Feedback on manuscript on R/Python/Ruby client libraries for GBIF

We wrote a preprint a few years back https://peerj.com/preprints/3304/ on the client libraries for GBIF for R, Python, and Ruby.

I’m preparing a manuscript to submit to Methods in Ecology and Evolution - draft at https://github.com/sckott/gbifms/blob/gh-pages/manuscript_mee.pdf

I’m curious to hear thoughts on sections that could be added - or ideas/etc that are important in the context of the paper topic, but have been left out.

I added a section Citing GBIF Data covering how to get citations for GBIF data. Before I submit the manuscript I’m planning to add some methods to pygbif for citations https://github.com/sckott/pygbif/issues/60 so that both R and Python clients have citation helpers

3 Likes

Hi Scott,

One thing that comes to mind in regards to citing data is the Data user agreement. I know that probably no one reads it or even knows of its existence, but when GBIF data publishers agree to share their data openly with GBIF, they do so knowing that users are required to properly acknowledge them when data is used.

So while there are many arguments for citing data, an important one is simply: it’s the rules :wink:

Reading your paper make me think more about the 200k cap on occurrences through the search API. I wonder what the consequences would be of lowering this significantly—say to 20k. On one hand, a move like that wouldn’t exactly be making it easier to access data, but perhaps it would help nudge people towards using the download API instead?

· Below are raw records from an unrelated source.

/-! ## The pure functions -/

/-- V1, V2. -/
theorem test_encode_bit :
    encodeBit Config.Params.default true = 0xFF ∧ encodeBit Config.Params.default false = 0x80 := by decide

/-- V5, V6, V9, V10, V13. -/
theorem test_decode_slot :
    decodeSlot 0xF0 = .bit false ∧ decodeSlot 0xF1 = .bit true ∧ decodeSlot 0xEF = .malformed ∧
    decodeSlot 0x7F = .malformed ∧ decodeSlot 0xE1 = .malformed := by decide

/-- V19, V17. -/
theorem test_serialize :
    serialize Config.Params.default 0xA5 = [0xFF, 0x80, 0xFF, 0x80, 0x80, 0xFF, 0x80, 0xFF] ∧
    serialize Config.Params.default 0x01 = [0xFF, 0x80, 0x80, 0x80, 0x80, 0x80, 0x80, 0x80] := by decide

/-- V22, V23. -/
theorem test_frame :
    frame Config.Params.default [0xCC, 0x44] =
      [0x80, 0x80, 0xFF, 0xFF, 0x80, 0x80, 0xFF, 0xFF, 0x80, 0x80, 0xFF, 0x80, 0x80, 0x80, 0xFF, 0x80] ∧
    frame Config.Params.default [] = [] := by decide

/-- V43, V52. -/
theorem test_byte_of_bits : byteOf [true, false, true, false, false, true, false, true] = 0xA5 := by decide

/-- V64. -/
theorem test_result_codes (bs : List Byte) (pl : Payload) :
    resultCode .ok = some 0 ∧ resultCode (.okBytes bs) = some 0 ∧ resultCode (.err .noPresence pl) = some 1 ∧
    resultCode (.err .symbolError pl) = some 2 ∧ resultCode (.err .collision pl) = some 3 ∧
    resultCode .transportFault = none := ⟨rfl, rfl, rfl, rfl, rfl, rfl⟩

/-! ## States for one step -/

/-- The machine after reset, with the commands `q` to come and the answers `a` of the environment. -/
def Bench.idle (q : List CmdWord) (a : List Answer) : State := { State.reset with pending := q, env := a }

/-- A RESET at step 3, its rate saved. -/
def Bench.resetReceive (a : List Answer) : State :=
  { (Bench.idle [] a).placeResetTransmit with phase := .reset .receive, txBuf := some [0xF0] }

/-- A RESET at step 4. -/
def Bench.resetRestore (a : List Answer) : State :=
  { (Bench.idle [] a).placeResetTransmit with phase := .reset .restore, txBuf := some [0xF0], rxBuf := some [0x70] }

/-- A WRITE of `[0x33]` whose frame is built. -/
def Bench.writeBuilt (n : WriteStep) (rx : Option (List Byte)) (a : List Answer) : State :=
  { Bench.idle [] a with
    phase := .write n, data := some [0x33], byteIdx := some 1, bitIdx := some 0, rxBuf := rx,
    txBuf := some [0xFF, 0xFF, 0x80, 0x80, 0xFF, 0xFF, 0x80, 0x80] }

/-- A READ of one byte that waits for the answer of its first slot. -/
def Bench.readReceive (a : List Answer) : State :=
  { (Bench.idle [] a).placeSlotTransmit with
    phase := .read .receive, txBuf := some [0xFF], callResult := none }

/-- A READ of one byte in its last slot, with seven bits one and the byte `e` received and classified. -/
def Bench.lastSlot (e : Byte) : State := { (Bench.idle [] []).placeSlot e with bitIdx := some 7, acc := some 0x7F }

/-- Both fields of the payload and the kind of the last result of a step, if it answers. -/
def Bench.results (o : StepOutcome) : Option (List Result) :=
  match o with
  | .next t => some t.results
  | _ => none

/-- Whether a step answers a state with a property. -/
def Bench.next (o : StepOutcome) (f : State → Bool) : Bool :=
  match o with
  | .next t => f t
  | _ => false

/-! ## The façade -/

/-- 43 R141: the operand is captured, no primitive is issued. -/
theorem test_step_accepts_write :
    Bench.next (step (Bench.idle [⟨0b01, [0x33], 0⟩] [])) (fun t =>
      t.phase == .write .start && t.data == some [0x33] && t.pending == [] && t.trace == []) = true := by decide

theorem test_step_accepts_read :
    Bench.next (step (Bench.idle [⟨0b10, [], 2⟩] [])) (fun t => t.phase == .read .start && t.count == some 2) =
      true := by decide

theorem test_step_accepts_reset :
    Bench.next (step (Bench.idle [⟨0b00, [], 0⟩] [])) (fun t => t.phase == .reset .save && t.baud == 115200) =
      true := by decide

/-- 30 R82. -/
theorem test_step_refuses_reserved : step (Bench.idle [⟨0b11, [], 0⟩] []) = .refused .reservedSelector := rfl

/-- V63. -/
theorem test_command_in_flight : exec (.write [0x33]) (Bench.readReceive []) = .refused .commandInFlight := rfl

/-! ## RESET -/

/-- Step 1: the rate is saved and RESET_BAUD set. -/
theorem test_reset_saves :
    Bench.next (step { Bench.idle [] [.ret []] with phase := .reset .save }) (fun t =>
      t.savedBaud == some 115200 && t.baud == 9600 && t.trace == [.setBaud 0 9600]) = true := by decide

/-- 10 R22, 60 R157: the first SetBaud fails; BAUD is RESET_BAUD until the restoring one. -/
theorem test_reset_save_fails :
    Bench.next (step { Bench.idle [] [.fail] with phase := .reset .save }) (fun t =>
      t.savedBaud == some 115200 && t.baud == 9600 && t.phase == .reset .restoreFailed &&
      t.trace == [.failed 0 (.setBaud 9600)]) = true := by decide

/-- V27, step 2. -/
theorem test_txpReset :
    Bench.next (exec .txpReset (Bench.idle [] [.ret []]).placeResetTransmit) (fun t =>
      t.phase == .reset .receive && t.trace == [.txWrite 0 [0xF0]]) = true := by decide

/-- V67: TxWrite fails; the rate is still to be restored. -/
theorem test_txpReset_fails :
    Bench.next (exec .txpReset (Bench.idle [] [.fail]).placeResetTransmit) (fun t =>
      t.phase == .reset .restoreFailed && t.results == [] && t.savedBaud == some 115200) = true := by decide

/-- Step 4: the saved rate is restored before the decision. -/
theorem test_reset_restores :
    Bench.next (step (Bench.resetRestore [.ret []])) (fun t =>
      t.baud == 115200 && t.phase == .reset .decide && t.results == []) = true := by decide

/-- V24. -/
theorem test_rxrstNoPresence :
    Bench.results (exec .rxrstNoPresence ((Bench.idle [] []).placeEcho 0xF0)) =
      some [.err .noPresence ⟨[0xF0], [0xF0]⟩] := by decide

/-- V25: no byte. -/
theorem test_reset_no_echo :
    Bench.results (step { (Bench.idle [] []).placeEcho 0xF0 with rxBuf := some [] }) =
      some [.err .noPresence ⟨[0xF0], []⟩] := by decide

/-- V29. -/
theorem test_rxrstPresence :
    Bench.results (exec (.rxrstPresence 0xF1) ((Bench.idle [] []).placeEcho 0xF1)) = some [.ok] := by decide

/-- V32: the comparison is with whatever was sent. -/
theorem test_rxrstPresence_other_pattern :
    Bench.results (step (({ Bench.idle [] [] with
      params := { Config.Params.default with resetPattern := 0x0F } } : State).placeEcho 0xF0)) = some [.ok] := by decide

/-! ## WRITE -/

/-- V18: the pattern of bit 7 of 0x80 ends the byte. -/
theorem test_txpOne_in_a_frame :
    Bench.next (exec .txpOne { (Bench.idle [] []).placeFrameBit 0x80 with bitIdx := some 7 }) (fun t =>
      t.txBuf == some [0xFF] && t.byteIdx == some 1 && t.bitIdx == some 0 && t.callResult == none) = true := by decide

I would argue that as many as 90% of papers that rely on the search API functions of rgbif don’t live up to the requirements of the data user agreement—that is, they don’t acknowledge data publishers at all :frowning:

1 Like

Thanks @dnoesgaard - I will add discussion of data user agreement, and i think the gbif_citation fxn prints that out, but if it doesn’t i’ll fix that. Hopefully this paper will push more papers to cite data and mind the data user agreement.

I think we did discuss this before, if the 200K max was lower in the search API if it could push users towards the download API. Seems reasonable. I imagine the GBIF website search interface does not want that limit, but there are easy ways to only allow GBIF itself to skip the max limit.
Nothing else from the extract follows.